◆ **Extracted data**:
-- ==== Sys2Proof/Laws/KeepsModule.lean ====
section
/-!
SUPPORT. For the fabric, management, the Cask, power and start-up: one lemma per definition that answers a state. Its state has the queue of
waiting commands and the record memory of the Cask as they were before; of a command, that it goes on.
-/

namespace Sys2Proof.Machine

/-! ### FabricLink -/

@[simp] theorem State.ownReference_kept (s : State) :
    (State.ownReference s).keeps s := by
  unfold State.ownReference
  simp

@[simp] theorem State.noteFabric_kept (s : State) :
    (State.noteFabric s).keeps s := by
  unfold State.noteFabric
  simp

@[simp] theorem State.reroute_kept (s : State) (held : List Moving) :
    (State.reroute s held).keeps s := by
  unfold State.reroute
  simp

@[simp] theorem State.portDown_kept (s : State) (p cause : Nat) :
    (State.portDown s p cause).keeps s := by
  unfold State.portDown
  simp

@[simp] theorem execFabPortDown_kept (p : Fin 32) (resendLimit : Bool) (s : State) :
    Out.keeps (execFabPortDown p resendLimit s) s := by
  unfold execFabPortDown
  simp

@[simp] theorem State.measureTime_kept (s : State) (p : Nat) (pr : Probe) :
    (State.measureTime s p pr).keeps s := by
  unfold State.measureTime
  simp

@[simp] theorem State.portTrained_kept (s : State) (p : Nat) :
    (State.portTrained s p).keeps s := by
  unfold State.portTrained
  (repeat' split) <;> simp_all

@[simp] theorem execFabPortUp_kept (p : Fin 32) (pr : Probe) (s : State) :
    Out.keeps (execFabPortUp p pr s) s := by
  unfold execFabPortUp
  simp

@[simp] theorem execFrameReceive_kept (p : Fin 32) (f : Packet) (crc : BitVec 32) (corrected uncorrectable : Nat) (s : State) :
    Out.keeps (execFrameReceive p f crc corrected uncorrectable s) s := by
  unfold execFrameReceive
  simp

@[simp] theorem execLinkAck_kept (p : Fin 32) (lseq : BitVec 12) (s : State) :
    Out.keeps (execLinkAck p lseq s) s := by
  unfold execLinkAck
  simp

@[simp] theorem State.resendAll_kept (s : State) (p : Nat) :
    (State.resendAll s p).keeps s := by
  unfold State.resendAll
  simp

@[simp] theorem execNak_kept (p : Fin 32) (lseq : BitVec 12) (s : State) :
    Out.keeps (execNak p lseq s) s := by
  unfold execNak
  simp

@[simp] theorem execLinkReplayTimeout_kept (p : Fin 32) (s : State) :
    Out.keeps (execLinkReplayTimeout p s) s := by
  unfold execLinkReplayTimeout
  simp

@[simp] theorem execCredit_kept (p : Fin 32) (vc : Fin 8) (units : Nat) (s : State) :
    Out.keeps (execCredit p vc units s) s := by
  unfold execCredit
  simp

@[simp] theorem State.retrainAll_kept (s : State) :
    (State.retrainAll s).keeps s := by
  unfold State.retrainAll
  simp

@[simp] theorem State.writeTopology_kept (s : State) (topology : Bool) (value : Nat) :
    (State.writeTopology s topology value).keeps s := by
  unfold State.writeTopology
  simp

@[simp] theorem execNodeTopologyWrite_kept (topology : Bool) (value : BitVec 128) (s : State) :
    Out.keeps (execNodeTopologyWrite topology value s) s := by
  unfold execNodeTopologyWrite
  simp

/-! ### Fabric -/

@[simp] theorem State.refuseWith_kept (s : State) (p : Packet) (type status : Nat) (extra : Nat) :
    (State.refuseWith s p type status extra).keeps s := by
  unfold State.refuseWith
  simp

@[simp] theorem State.landed_kept (s : State) (p : Packet) :
    (State.landed s p).keeps s := by
  unfold State.landed
  simp

theorem State.reaches_kept (s : State) (p : Packet) (fresh : State → State) (h : ∀ t, (fresh t).keeps t) :
    (State.reaches s p fresh).keeps s := by
  unfold State.reaches
  split
  · simp
  · exact State.keeps_trans (State.arrive_kept _ _ _ h) (by simp)

theorem State.atHome_kept (s : State) (p : Packet) (type n : Nat) (perform : Window → State → State)
    (h : ∀ x t, (perform x t).keeps t) : (s.atHome p type n perform).keeps s := by
  unfold State.atHome
  refine State.reaches_kept _ _ _ ?_
  intro t
  beta_reduce
  split
  · dsimp only
    split
    · simp
    · exact h _ _
  · simp

@[simp] theorem State.remoteFetch_kept (s : State) (pl : Place) (ecc : EccResult) :
    (State.remoteFetch s pl ecc).2.keeps s := by
  unfold State.remoteFetch
  (repeat' split) <;> simp_all

@[simp] theorem execFabRead_kept (p : Packet) (ecc : EccResult) (s : State) :
    Out.keeps (execFabRead p ecc s) s := by
  unfold execFabRead
  simp only [Out.keeps_next]
  refine State.atHome_kept _ _ _ _ _ ?_
  intro x t
  split
  · simp
  · split <;> simp

@[simp] theorem State.raiseWrite_kept (s : State) (p : Packet) (k va : Nat) :
    (State.raiseWrite s p k va).keeps s := by
  unfold State.raiseWrite
  split <;> simp

@[simp] theorem execFabWrite_kept (p : Packet) (s : State) :
    Out.keeps (execFabWrite p s) s := by
  unfold execFabWrite
  simp only [Out.keeps_next]
  (repeat' split) <;> first | (simp; done) | (refine State.atHome_kept _ _ _ _ _ ?_; intro x t; simp; done)

@[simp] theorem execFabWriteMask_kept (p : Packet) (s : State) :
    Out.keeps (execFabWriteMask p s) s := by
  unfold execFabWriteMask
  simp only [Out.keeps_next]
  (repeat' split) <;> first | (simp; done) | (refine State.atHome_kept _ _ _ _ _ ?_; intro x t; simp; done)
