/-! ### State.setKept -/

@[simp] theorem State.setKept_pending (s : State) (o i v : Nat) : (s.setKept o i v).pending = s.pending := rfl
@[simp] theorem State.setKept_free (s : State) (o i v : Nat) : (s.setKept o i v).free = s.free := rfl
@[simp] theorem State.setKept_arb (s : State) (o i v : Nat) : (s.setKept o i v).arb = s.arb := rfl
@[simp] theorem State.setKept_clock (s : State) (o i v : Nat) : (s.setKept o i v).clock = s.clock := rfl
@[simp] theorem State.setKept_power (s : State) (o i v : Nat) : (s.setKept o i v).power = s.power := rfl
@[simp] theorem State.setKept_pins (s : State) (o i v : Nat) : (s.setKept o i v).pins = s.pins := rfl
@[simp] theorem State.setKept_boot (s : State) (o i v : Nat) : (s.setKept o i v).boot = s.boot := rfl
@[simp] theorem State.setKept_cask (s : State) (o i v : Nat) : (s.setKept o i v).cask = s.cask := rfl
@[simp] theorem State.setKept_health (s : State) (o i v : Nat) : (s.setKept o i v).health = s.health := rfl
@[simp] theorem State.setKept_conv (s : State) (o i v : Nat) : (s.setKept o i v).conv = s.conv := rfl
@[simp] theorem State.setKept_wort (s : State) (o i v : Nat) : (s.setKept o i v).wort = s.wort := rfl
@[simp] theorem State.setKept_verdict (s : State) (o i v : Nat) : (s.setKept o i v).verdict = s.verdict := rfl
@[simp] theorem State.setKept_cores (s : State) (o i v : Nat) : (s.setKept o i v).cores = s.cores := rfl
@[simp] theorem State.setKept_clusters (s : State) (o i v : Nat) : (s.setKept o i v).clusters = s.clusters := rfl
@[simp] theorem State.setKept_groups (s : State) (o i v : Nat) : (s.setKept o i v).groups = s.groups := rfl
@[simp] theorem State.setKept_mem (s : State) (o i v : Nat) : (s.setKept o i v).mem = s.mem := rfl
@[simp] theorem State.setKept_kilns (s : State) (o i v : Nat) : (s.setKept o i v).kilns = s.kilns := rfl
@[simp] theorem State.setKept_steps (s : State) (o i v : Nat) : (s.setKept o i v).steps = s.steps := rfl
@[simp] theorem State.setKept_fab (s : State) (o i v : Nat) : (s.setKept o i v).fab = s.fab := rfl
@[simp] theorem State.setKept_host (s : State) (o i v : Nat) : (s.setKept o i v).host = s.host := rfl

/-! ### State.clearStaging -/

@[simp] theorem State.clearStaging_pending (s : State) (m : NalMsg) : (s.clearStaging m).pending = s.pending := rfl
@[simp] theorem State.clearStaging_free (s : State) (m : NalMsg) : (s.clearStaging m).free = s.free := rfl
@[simp] theorem State.clearStaging_arb (s : State) (m : NalMsg) : (s.clearStaging m).arb = s.arb := rfl
@[simp] theorem State.clearStaging_clock (s : State) (m : NalMsg) : (s.clearStaging m).clock = s.clock := rfl
@[simp] theorem State.clearStaging_power (s : State) (m : NalMsg) : (s.clearStaging m).power = s.power := rfl
@[simp] theorem State.clearStaging_pins (s : State) (m : NalMsg) : (s.clearStaging m).pins = s.pins := rfl
@[simp] theorem State.clearStaging_boot (s : State) (m : NalMsg) : (s.clearStaging m).boot = s.boot := rfl
@[simp] theorem State.clearStaging_cask (s : State) (m : NalMsg) : (s.clearStaging m).cask = s.cask := rfl
@[simp] theorem State.clearStaging_health (s : State) (m : NalMsg) : (s.clearStaging m).health = s.health := rfl
@[simp] theorem State.clearStaging_conv (s : State) (m : NalMsg) : (s.clearStaging m).conv = s.conv := rfl
@[simp] theorem State.clearStaging_wort (s : State) (m : NalMsg) : (s.clearStaging m).wort = s.wort := rfl
@[simp] theorem State.clearStaging_verdict (s : State) (m : NalMsg) : (s.clearStaging m).verdict = s.verdict := rfl
@[simp] theorem State.clearStaging_cores (s : State) (m : NalMsg) : (s.clearStaging m).cores = s.cores := rfl
@[simp] theorem State.clearStaging_clusters (s : State) (m : NalMsg) : (s.clearStaging m).clusters = s.clusters := rfl
@[simp] theorem State.clearStaging_groups (s : State) (m : NalMsg) : (s.clearStaging m).groups = s.groups := rfl
@[simp] theorem State.clearStaging_mem (s : State) (m : NalMsg) : (s.clearStaging m).mem = s.mem := rfl
@[simp] theorem State.clearStaging_kilns (s : State) (m : NalMsg) : (s.clearStaging m).kilns = s.kilns := rfl
@[simp] theorem State.clearStaging_steps (s : State) (m : NalMsg) : (s.clearStaging m).steps = s.steps := rfl
@[simp] theorem State.clearStaging_fab (s : State) (m : NalMsg) : (s.clearStaging m).fab = s.fab := rfl
@[simp] theorem State.clearStaging_host (s : State) (m : NalMsg) : (s.clearStaging m).host = s.host := rfl
@[simp] theorem State.clearStaging_mgmt_staging (s : State) (m : NalMsg) : (s.clearStaging m).mgmt.staging = s.mgmt.staging.erase m.src.toNat := rfl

◆ **What is needed**: Your task is to quote, without any alteration, the lines running from the top of the records to the line that holds "Out.keeps (execLinkReplayTimeout p", both included.

◆ **Result of the task**:
-- ==== Sys2Proof/Laws/KeepsModule.lean ====
section
/-!
SUPPORT. For the fabric, management, the Cask, power and start-up: one lemma per definition that answers a state. Its state has the queue of
waiting commands and the record memory of the Cask as they were before; of a command, that it goes on.
-/

namespace Sys2Proof.Machine

/-! ### FabricLink -/

@[simp] theorem State.ownReference_kept (s : State) :
    (State.ownReference s).keeps s := by
  unfold State.ownReference
  simp

@[simp] theorem State.noteFabric_kept (s : State) :
    (State.noteFabric s).keeps s := by
  unfold State.noteFabric
  simp

@[simp] theorem State.reroute_kept (s : State) (held : List Moving) :
    (State.reroute s held).keeps s := by
  unfold State.reroute
  simp

@[simp] theorem State.portDown_kept (s : State) (p cause : Nat) :
    (State.portDown s p cause).keeps s := by
  unfold State.portDown
  simp

@[simp] theorem execFabPortDown_kept (p : Fin 32) (resendLimit : Bool) (s : State) :
    Out.keeps (execFabPortDown p resendLimit s) s := by
  unfold execFabPortDown
  simp

@[simp] theorem State.measureTime_kept (s : State) (p : Nat) (pr : Probe) :
    (State.measureTime s p pr).keeps s := by
  unfold State.measureTime
  simp

@[simp] theorem State.portTrained_kept (s : State) (p : Nat) :
    (State.portTrained s p).keeps s := by
  unfold State.portTrained
  (repeat' split) <;> simp_all

@[simp] theorem execFabPortUp_kept (p : Fin 32) (pr : Probe) (s : State) :
    Out.keeps (execFabPortUp p pr s) s := by
  unfold execFabPortUp
  simp

@[simp] theorem execFrameReceive_kept (p : Fin 32) (f : Packet) (crc : BitVec 32) (corrected uncorrectable : Nat) (s : State) :
    Out.keeps (execFrameReceive p f crc corrected uncorrectable s) s := by
  unfold execFrameReceive
  simp

@[simp] theorem execLinkAck_kept (p : Fin 32) (lseq : BitVec 12) (s : State) :
    Out.keeps (execLinkAck p lseq s) s := by
  unfold execLinkAck
  simp

@[simp] theorem State.resendAll_kept (s : State) (p : Nat) :
    (State.resendAll s p).keeps s := by
  unfold State.resendAll
  simp

@[simp] theorem execNak_kept (p : Fin 32) (lseq : BitVec 12) (s : State) :
    Out.keeps (execNak p lseq s) s := by
  unfold execNak
  simp

@[simp] theorem execLinkReplayTimeout_kept (p : Fin 32) (s : State) :
    Out.keeps (execLinkReplayTimeout p s) s := by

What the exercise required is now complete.